Deterministic enterprise benchmark for IT Service Management (ITSM) agents.
The environment is designed for reproducible evaluation of multi-step operational workflows across incident handling, SLA updates, problem management, and incident-knowledge linking.

## Why This Repository

Most enterprise agent benchmarks suffer from hidden transitions, non-deterministic scoring, and weak alignment between objectives and backend state.
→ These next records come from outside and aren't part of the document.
-- ==== Sys2Proof/WellFormed.lean ====
section
/-! DEFINITION. Well-formed commands: the shapes that the block's buses and wires carry. A command that is not well formed
stops nothing: an access that no register can take, and a frame that no port can take, pass without effect; entries that are
no whole entries make a malformed datagram; spare bytes of a payload count as the words that they fill (log entry 149). -/

namespace Sys2Proof

/-- A 32-bit access lies in the 64 KiB page at an aligned offset (R287). -/
def wfOffset (offset : Nat) : Bool := decide (offset < 65536) && decide (offset % 4 = 0)

/-- A 64-bit access comes over PCI Express, aligned to 8 bytes (R287, R299). -/
def wfWide (iface : Fin 2) (offset : Nat) (high : Option (BitVec 32)) : Bool :=
  high.isNone || (decide (iface.val = 0) && decide (offset % 8 = 0))

/-- An access to a command slot lies in the mailbox region (R287, R292). -/
def wfSlot (offset : Nat) : Bool := wfOffset offset && decide (0x8000 ≤ offset) && decide (offset < 0xC000)

/-- An Ethernet frame of 64 to 1,522 bytes with its addresses, tag and redundancy tag (R364). -/
def wfFrame (f : EthFrame) : Bool :=
  decide (64 ≤ f.bytes.length) && decide (f.bytes.length ≤ 1522) && decide (f.srcMac < 2 ^ 48)
    && decide (f.dstMac < 2 ^ 48) && f.bytes.all (fun b => decide (b < 256))
    && (match f.vlan with
        | some (v, p) => decide (v < 4096) && decide (p < 8)
        | none => true)
    && (match f.rtag with
        | some n => decide (n < 65536)
        | none => true)

/-- Stream entries of 32 bytes, four words each (R128, R130). -/
def wfEntries (es : List Obj) : Bool := es.all (fun e => decide (e.length = 4))

/-- The payload of a control datagram: fewer than 8 bytes after its whole words. -/
def wfUdp (d : UdpData) : Bool := decide (d.tail.length < 8)

/-- A well-formed command. -/
def Instr.wf : Instr → Bool
  | .hostDoorbell _ _ _ => true
  | .mbxSlotWrite _ iface offset data => wfSlot offset && wfWide iface offset data.high
  | .registerWrite _ iface offset data => wfOffset offset && wfWide iface offset data.high
  | .ethFrameRx _ _ frame => wfFrame frame
  | .udpCtrlDatagram _ rx _ _ data => wfFrame rx.frame && wfUdp data
  | .streamDatagram _ rx _ entries => wfFrame rx.frame && wfEntries entries
  | _ => true

end Sys2Proof
end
This repository addresses those gaps with:

- A canonical SQL seed and a fixed 181-task manifest.
- Deterministic transition and grading logic.
- Typed action/observation/reward contracts.
- End-to-end reproducibility from server start to metrics plots.

## Key Features

- 181 deterministic ITSM tasks.
- Four task families: incident, incident_sla, problem, incident_knowledge.
- Dense reward shaping with explicit components.
- Family-specific deterministic graders with bounded scores.
- OpenEnv-compatible HTTP surface: health, reset, step, state, web/docs.
- Baseline inference script with structured START/STEP/END logs.
- Reproducible analytics artifacts and dashboard generation.

## Benchmark Snapshot

| Metric | Value |
|---|---:|
| Total tasks | 181 |
| Success rate (baseline) | 100.0% |
| Avg steps per episode | 3.000 |
| Avg return per episode | 1.467 |
| Avg terminal reward | 0.651 |

Task-family composition:

| Family | Count |
|---|---:|
| incident | 100 |
| incident_sla | 26 |
| problem | 10 |
| incident_knowledge | 45 |

## Repository Structure

```text
.
├── itsm_openenv_benchmark/ # Canonical package
│ ├── models.py # Typed contracts
│ ├── client.py # OpenEnv client
│ ├── environment.py # Canonical environment export
│ └── env/
│ ├── core.py # Transition + reward logic
│ ├── loaders.py # Task/SQL loading
│ └── graders/ # Deterministic family graders
├── server/
│ ├── app.py # FastAPI service
│ └── env/ # Compatibility wrappers for legacy imports
├── itsm/dbs/ # SQL seeds (canonical + historical snapshots)
├── assets/ # Metrics artifacts
├── scripts/generate_metrics_plot.py # Plot + summary generator
├── inference.py # Full benchmark inference runner
├── sample-inference.py # Single-task sample runner
├── tasks.jsonl # Canonical task manifest
├── openenv.yaml # Benchmark metadata
└── README.md
```

Design note: root-level compatibility modules are intentionally retained for OpenEnv deployment compatibility while canonical logic now lives under itsm_openenv_benchmark.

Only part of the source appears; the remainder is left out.